Heavy Metals, Insects and Other Weird Things Found in Lipstick Through Time

From seaweed and beetles to lead and synthetic chemicals, lipstick has seen its share of strange—and dangerous—components

The creamy sticks of color
The creamy sticks of color seen here are just the latest in a long history of lipsticks—historical records suggest that humans have been artificially coloring their lips since 4,000 B.C. Photo by Flickr user ookikioo

Lipstick has seen a fair share of funky ingredients in its long history of more than 6,000 years, from seaweed and beetles to modern synthetic chemicals and deer fat. In recent years, traces of lead have been found in numerous brands of the popular handbag staple, prompting some manufacturers to go the organic route. This week, more dangerous substances joined the roster.

Researchers at Berkeley’s School of Public Health at the University of California tested 32 different types of lipstick and lip gloss commonly found in the brightly lit aisles of grocery and convenience stores. They detected traces of cadmium, chromium, aluminum, manganese and other metals, which are usually found in industrial workplaces, including make-up factories. The report, published in the journal Environmental Health Perspectives, indicated that some of these metals reached potentially health-hazardous levels.

Lipstick is usually ingested little by little as wearers lick or bite their lips throughout the day. On average, the study found, lipstick-clad women consume 24 milligrams of the stuff a day. Those who reapply several times a day take in 87 milligrams.

The researchers estimated risk by comparing consumers’ daily intake of these metals through lip makeup with health guidelines. They report that an average use of some lipsticks and lip glosses results in “excessive exposure” to chromium, and frequent use can lead to overexposure to aluminum, cadmium and manganese.

Minor exposure to cadmium, which is used in batteries, can result in flu-like symptoms such as fever, chills and achy muscles. In the worst cases, the metal is linked to cancer, attacking the cardiovascular, respiratory and other systems in the body. Chromium is a carcinogen linked to stomach ulcers and lung cancer, and aluminum can be toxic to the lungs. Long-term exposure to manganese in high doses is associated with problems in the nervous system. There are no safe levels of chromium, and federal labor regulations require industrial workers to limit exposure to the metal in the workplace.
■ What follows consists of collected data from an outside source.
-- ==== Sys2Proof/Laws/State.lean ====
section
/-! SUPPORT. What each named update of the state leaves in each field, once and for all. -/

namespace Sys2Proof.Machine

/-! ### `emit` -/

@[simp] theorem State.emit_contrast (s : State) (o : Output) : (s.emit o).contrast = s.contrast := rfl
@[simp] theorem State.emit_invert (s : State) (o : Output) : (s.emit o).invert = s.invert := rfl
@[simp] theorem State.emit_reverseRows (s : State) (o : Output) : (s.emit o).reverseRows = s.reverseRows := rfl
@[simp] theorem State.emit_segmentRemap (s : State) (o : Output) : (s.emit o).segmentRemap = s.segmentRemap := rfl
@[simp] theorem State.emit_displayOn (s : State) (o : Output) : (s.emit o).displayOn = s.displayOn := rfl
@[simp] theorem State.emit_memoryMode (s : State) (o : Output) : (s.emit o).memoryMode = s.memoryMode := rfl
@[simp] theorem State.emit_clockDivider (s : State) (o : Output) : (s.emit o).clockDivider = s.clockDivider := rfl
@[simp] theorem State.emit_multiplex (s : State) (o : Output) : (s.emit o).multiplex = s.multiplex := rfl
@[simp] theorem State.emit_phase1 (s : State) (o : Output) : (s.emit o).phase1 = s.phase1 := rfl
@[simp] theorem State.emit_phase2 (s : State) (o : Output) : (s.emit o).phase2 = s.phase2 := rfl
@[simp] theorem State.emit_startLine (s : State) (o : Output) : (s.emit o).startLine = s.startLine := rfl
@[simp] theorem State.emit_xOffset (s : State) (o : Output) : (s.emit o).xOffset = s.xOffset := rfl
@[simp] theorem State.emit_activeColumn (s : State) (o : Output) : (s.emit o).activeColumn = s.activeColumn := rfl
@[simp] theorem State.emit_activePage (s : State) (o : Output) : (s.emit o).activePage = s.activePage := rfl
@[simp] theorem State.emit_ctrlPending (s : State) (o : Output) : (s.emit o).ctrlPending = s.ctrlPending := rfl
@[simp] theorem State.emit_continuous (s : State) (o : Output) : (s.emit o).continuous = s.continuous := rfl
@[simp] theorem State.emit_commandMode (s : State) (o : Output) : (s.emit o).commandMode = s.commandMode := rfl
@[simp] theorem State.emit_cmdBuf (s : State) (o : Output) : (s.emit o).cmdBuf = s.cmdBuf := rfl
@[simp] theorem State.emit_cmdIndex (s : State) (o : Output) : (s.emit o).cmdIndex = s.cmdIndex := rfl
@[simp] theorem State.emit_cmdExpected (s : State) (o : Output) : (s.emit o).cmdExpected = s.cmdExpected := rfl
@[simp] theorem State.emit_redrawPending (s : State) (o : Output) : (s.emit o).redrawPending = s.redrawPending := rfl
@[simp] theorem State.emit_pixmem (s : State) (o : Output) : (s.emit o).pixmem = s.pixmem := rfl
@[simp] theorem State.emit_frame (s : State) (o : Output) : (s.emit o).frame = s.frame := rfl
@[simp] theorem State.emit_params (s : State) (o : Output) : (s.emit o).params = s.params := rfl
@[simp] theorem State.emit_inbox (s : State) (o : Output) : (s.emit o).inbox = s.inbox := rfl

@[simp] theorem State.emit_outbox (s : State) (o : Output) : (s.emit o).outbox = s.outbox ++ [o] := rfl

/-! ### `memWrite` -/

@[simp] theorem State.memWrite_contrast (s : State) (a : PixAddr) (v : Byte) : (s.memWrite a v).contrast = s.contrast := rfl
@[simp] theorem State.memWrite_invert (s : State) (a : PixAddr) (v : Byte) : (s.memWrite a v).invert = s.invert := rfl
@[simp] theorem State.memWrite_reverseRows (s : State) (a : PixAddr) (v : Byte) : (s.memWrite a v).reverseRows = s.reverseRows := rfl
@[simp] theorem State.memWrite_segmentRemap (s : State) (a : PixAddr) (v : Byte) : (s.memWrite a v).segmentRemap = s.segmentRemap := rfl
@[simp] theorem State.memWrite_displayOn (s : State) (a : PixAddr) (v : Byte) : (s.memWrite a v).displayOn = s.displayOn := rfl
@[simp] theorem State.memWrite_memoryMode (s : State) (a : PixAddr) (v : Byte) : (s.memWrite a v).memoryMode = s.memoryMode := rfl
@[simp] theorem State.memWrite_clockDivider (s : State) (a : PixAddr) (v : Byte) : (s.memWrite a v).clockDivider = s.clockDivider := rfl
@[simp] theorem State.memWrite_multiplex (s : State) (a : PixAddr) (v : Byte) : (s.memWrite a v).multiplex = s.multiplex := rfl
@[simp] theorem State.memWrite_phase1 (s : State) (a : PixAddr) (v : Byte) : (s.memWrite a v).phase1 = s.phase1 := rfl
@[simp] theorem State.memWrite_phase2 (s : State) (a : PixAddr) (v : Byte) : (s.memWrite a v).phase2 = s.phase2 := rfl
@[simp] theorem State.memWrite_startLine (s : State) (a : PixAddr) (v : Byte) : (s.memWrite a v).startLine = s.startLine := rfl
@[simp] theorem State.memWrite_xOffset (s : State) (a : PixAddr) (v : Byte) : (s.memWrite a v).xOffset = s.xOffset := rfl
@[simp] theorem State.memWrite_activeColumn (s : State) (a : PixAddr) (v : Byte) : (s.memWrite a v).activeColumn = s.activeColumn := rfl
@[simp] theorem State.memWrite_activePage (s : State) (a : PixAddr) (v : Byte) : (s.memWrite a v).activePage = s.activePage := rfl
@[simp] theorem State.memWrite_ctrlPending (s : State) (a : PixAddr) (v : Byte) : (s.memWrite a v).ctrlPending = s.ctrlPending := rfl
@[simp] theorem State.memWrite_continuous (s : State) (a : PixAddr) (v : Byte) : (s.memWrite a v).continuous = s.continuous := rfl
@[simp] theorem State.memWrite_commandMode (s : State) (a : PixAddr) (v : Byte) : (s.memWrite a v).commandMode = s.commandMode := rfl
@[simp] theorem State.memWrite_cmdBuf (s : State) (a : PixAddr) (v : Byte) : (s.memWrite a v).cmdBuf = s.cmdBuf := rfl
@[simp] theorem State.memWrite_cmdIndex (s : State) (a : PixAddr) (v : Byte) : (s.memWrite a v).cmdIndex = s.cmdIndex := rfl
@[simp] theorem State.memWrite_cmdExpected (s : State) (a : PixAddr) (v : Byte) : (s.memWrite a v).cmdExpected = s.cmdExpected := rfl
@[simp] theorem State.memWrite_redrawPending (s : State) (a : PixAddr) (v : Byte) : (s.memWrite a v).redrawPending = s.redrawPending := rfl
@[simp] theorem State.memWrite_frame (s : State) (a : PixAddr) (v : Byte) : (s.memWrite a v).frame = s.frame := rfl
@[simp] theorem State.memWrite_params (s : State) (a : PixAddr) (v : Byte) : (s.memWrite a v).params = s.params := rfl
@[simp] theorem State.memWrite_inbox (s : State) (a : PixAddr) (v : Byte) : (s.memWrite a v).inbox = s.inbox := rfl
@[simp] theorem State.memWrite_outbox (s : State) (a : PixAddr) (v : Byte) : (s.memWrite a v).outbox = s.outbox := rfl
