/-- A `Write`, by the kind of its byte (R102): apart from the instruction it may run, it touches the receiver and the
assembler only. -/
theorem onWrite_keepsFresh {b : Byte} {s t : State} (h : onWrite b s = .next t) : s.KeepsFresh t := by
  obtain ⟨-, e⟩ | ⟨-, u, hu, e⟩ | ⟨-, h8, -, e⟩ | ⟨-, -, u, hu, e⟩ := onWrite_cases b s <;>
    obtain rfl := Host.Outcome.next.inj (e.symm.trans h)
  case inl => exact .of_eq rfl rfl rfl
  case inr.inl => exact (exec_keepsFresh hu).trans (.endOfForwardedByte_emit u _)
  case inr.inr.inl =>
    have hbuf : s.KeepsFresh (s.bufferByte b h8) := .of_eq rfl rfl rfl
    exact hbuf.trans (.endOfForwardedByte_emit _ _)
  case inr.inr.inr =>
    have hbuf : s.KeepsFresh (s.append b) := .of_eq rfl rfl rfl
    have hidx : u.KeepsFresh { u with cmdIndex := 0 } := .of_eq rfl rfl rfl
    exact ((hbuf.trans (exec_keepsFresh hu)).trans hidx).trans (.endOfForwardedByte_emit _ _)

/-- A step on a bus event (R10). -/
theorem step_bus_keepsFresh {s t : State} {e : Event} {rest : List Event} (hin : s.inbox = e :: rest)
    (he : e.isBus = true) (h : step s = .next t) : s.KeepsFresh t := by
  rw [step_event hin] at h
  have hpop : s.KeepsFresh { s with inbox := rest } := .of_eq rfl rfl rfl
  cases e with
  | connect => obtain rfl := Host.Outcome.next.inj h; exact .of_eq rfl rfl rfl
  | read => obtain rfl := Host.Outcome.next.inj h; exact .of_eq rfl rfl rfl
  | write b => exact hpop.trans (onWrite_keepsFresh h)
  | timerFire => cases he

theorem State.fireTimer_frameFresh (s : State) : s.fireTimer.FrameFresh := fun _ => s.fireTimer_shows

/-- A `TimerFire` leaves a fresh frame (R231): with no render pending there is no such step. -/
theorem frameFresh_of_step_timerFire {s t : State} {rest : List Event} (hin : s.inbox = .timerFire :: rest)
    (h : step s = .next t) : t.FrameFresh := by
  cases hp : s.redrawPending with
  | true =>
    obtain rfl := Host.Outcome.next.inj ((step_timerFire hin hp).symm.trans h)
    exact State.fireTimer_frameFresh _
  | false => cases (timerFireNeedsARequest s rest hin hp).symm.trans h

/-- With nothing listed a pending render fires, as far as the model goes (log 2). -/
theorem step_quiet_pending {s : State} (hin : s.inbox = []) (hp : s.redrawPending = true) :
    step s = .next s.fireTimer :=
  (step_quiet hin).trans (if_pos hp)

/-- With nothing listed and no render pending nothing happens (R10). -/
theorem step_quiet_idle {s : State} (hin : s.inbox = []) (hp : s.redrawPending = false) : step s = .next s :=
  (step_quiet hin).trans (if_neg (Bool.eq_false_iff.mp hp))

/-- Settles O55, by the next event: a bus event keeps the frame fresh, and a render makes it fresh. -/
theorem frameInvariant : Obligations.FrameInvariant := by
  refine ⟨fun s t hs h => ?_, fun _ _ _ hin h => frameFresh_of_step_timerFire hin h⟩
  cases hin : s.inbox with
  | nil =>
    cases hp : s.redrawPending with
    | true =>
      obtain rfl := Host.Outcome.next.inj ((step_quiet_pending hin hp).symm.trans h)
      exact s.fireTimer_frameFresh
    | false =>
      obtain rfl := Host.Outcome.next.inj ((step_quiet_idle hin hp).symm.trans h)
      exact hs
  | cons e rest =>
    cases e with
    | timerFire => exact frameFresh_of_step_timerFire hin h
    | connect | write | read => exact (step_bus_keepsFresh hin rfl h).frameFresh hs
We naturally inhale tiny levels of aluminum present in the air, and many FDA-approved antacids contain the metal in safe levels.
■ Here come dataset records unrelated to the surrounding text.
-- ==== Sys2Proof/Syntax.lean ====
section
/-! DEFINITION. The commands: one constructor per row of spec/opcode_table.json (R83 of spec/30_encoding.md).
A command keeps its RSV and IMM fields as they were decoded (R88): "The validity of RSV and IMM is not part of
decoding". A command with a bad operand is therefore a term too, and running it takes E_OPERAND. Log entry 5. -/

namespace Sys2Proof

/-- The twenty commands, each with its RSV field and its IMM field (R80, R83, R88). -/
inductive Instr where
  -- control, spec/44_control.md
  | nop      (rsv : Rsv) (imm : Word)
  | srst     (rsv : Rsv) (imm : Word)
  | regRd    (rsv : Rsv) (imm : Word)
  -- CRC table, spec/40_crc_table.md
  | tblGen   (rsv : Rsv) (imm : Word)
  | tblRd    (rsv : Rsv) (imm : Word)
  -- CRC reduce, spec/41_crc_reduce.md
  | crcInit  (rsv : Rsv) (imm : Word)
  | crcByte  (rsv : Rsv) (imm : Word)
  | crcWord  (rsv : Rsv) (imm : Word)
  | crcFinal (rsv : Rsv) (imm : Word)
  -- PNG signature, spec/43_png_chunks.md
  | sig      (rsv : Rsv) (imm : Word)
  -- chunk framing, spec/42_chunk_framing.md
  | chLen    (rsv : Rsv) (imm : Word)
  | chType   (rsv : Rsv) (imm : Word)
  | chData   (rsv : Rsv) (imm : Word)
  | chDataw  (rsv : Rsv) (imm : Word)
  | chEnd    (rsv : Rsv) (imm : Word)
  -- IHDR parameters and fixed chunks, spec/43_png_chunks.md
  | setW     (rsv : Rsv) (imm : Word)
  | setH     (rsv : Rsv) (imm : Word)
  | setCt    (rsv : Rsv) (imm : Word)
  | chIhdr   (rsv : Rsv) (imm : Word)
  | chIend   (rsv : Rsv) (imm : Word)
  deriving DecidableEq, Repr

/-- The operand classes of R81: none, byte, word, selector. -/
inductive OpClass where
  | n | b | w | s
  deriving DecidableEq, Repr

end Sys2Proof
end

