-- ==== Sys2Proof/Config.lean ====
section
/-! DEFINITION. What the spec leaves open: one free value, POWER_ON_TABLE (R8 of spec/00_scope.md, U1 of
spec/93_implementation_defined.md). -/

namespace Sys2Proof.Config

/-- POWER_ON_TABLE, entry by entry: the content of the CRC table after power-on, "a draw under no law" (R8).
It has no body here, so nothing can lean on a value of it. Log entry 3, DESIGN CHOICE of the form, safe. -/
opaque powerOnTable : Nat → Word

end Sys2Proof.Config
end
Despite the presence of these metals in lipstick, there’s no need to start abandoning lipstick altogether—rather, the authors call for more oversight when it comes to cosmetics, for which there are no industry standards regulating their metal content if produced in the United States.

After all, cadmium and other metals aren’t an intended ingredient in lipstick—they’re considered a contaminant. They seep into lipstick when the machinery or dyes used to create the product contain the metals themselves. This means trace amounts are not listed on the tiny stickers on lipstick tubes, so there’s no way to know which brands might be contaminated.

Concern about metals in cosmetics came to the forefront of American media in 2007, when an analysis of 33 popular brands of lipstick by the Campaign for Safe Cosmetics showed that 61 percent of them contained lead. The report eventually led the Food and Drug Administration (FDA), which doesn’t regulate cosmetics, to look into the issue, and what it found wasn’t any better: it found lead in all of the samples tested, with levels four times higher than the earlier study, ranging from 0.09 parts per million to 3.06 parts per million. According to the Centers for Disease Control and Prevention, there is no safe level of lead for humans.

So we’ve got cadmium, chromium, aluminum, manganese and lead in our lipstick. What else? Today, most lipstick is made with beeswax, which creates a base for pigments, and castor oil, which gives it a shiny, waxy quality. Beeswax has been the base for lipstick for at least 400 years–England’s Queen Elizabeth I popularized a deep lip rouge derived from beeswax and plants.

Lipstick as we know it appeared in 1884 in Paris, wrapped in silk paper and made from beeswax, castor oil and deer tallow, the solid rendered fat of the animal. At the time, lipstick was often colored using carmine dye. The dye combined aluminum and carminic acid, a chemical produced by cochineals–tiny cacti-dwelling insects–to ward off other insect predators.

That early lipstick wasn’t the first attempt at using insects or to stain women’s mouths. Cleopatra’s recipe for homemade lipstick called for red pigments drawn out from mashed-up beetles and ants.

But really, any natural substance with color was fair game for cosmetics, regardless of its health effects: Historians believe women first starting coloring their lips in ancient Mesopotamia, dotting them with dust from crushed semi-precious jewelsthese lovely ancients were eating tiny bits of rocks whenever they licked their lips. Ancient Egyptians used lip color too, mixing seaweed, iodine and bromine mannite, a highly toxic plant-derived chemical that sickened its users.

From mannite to heavy metals, humanity’s quest for painted beauty doesn’t seem to have progressed far from toxic roots. The sacrifices we make for fashion!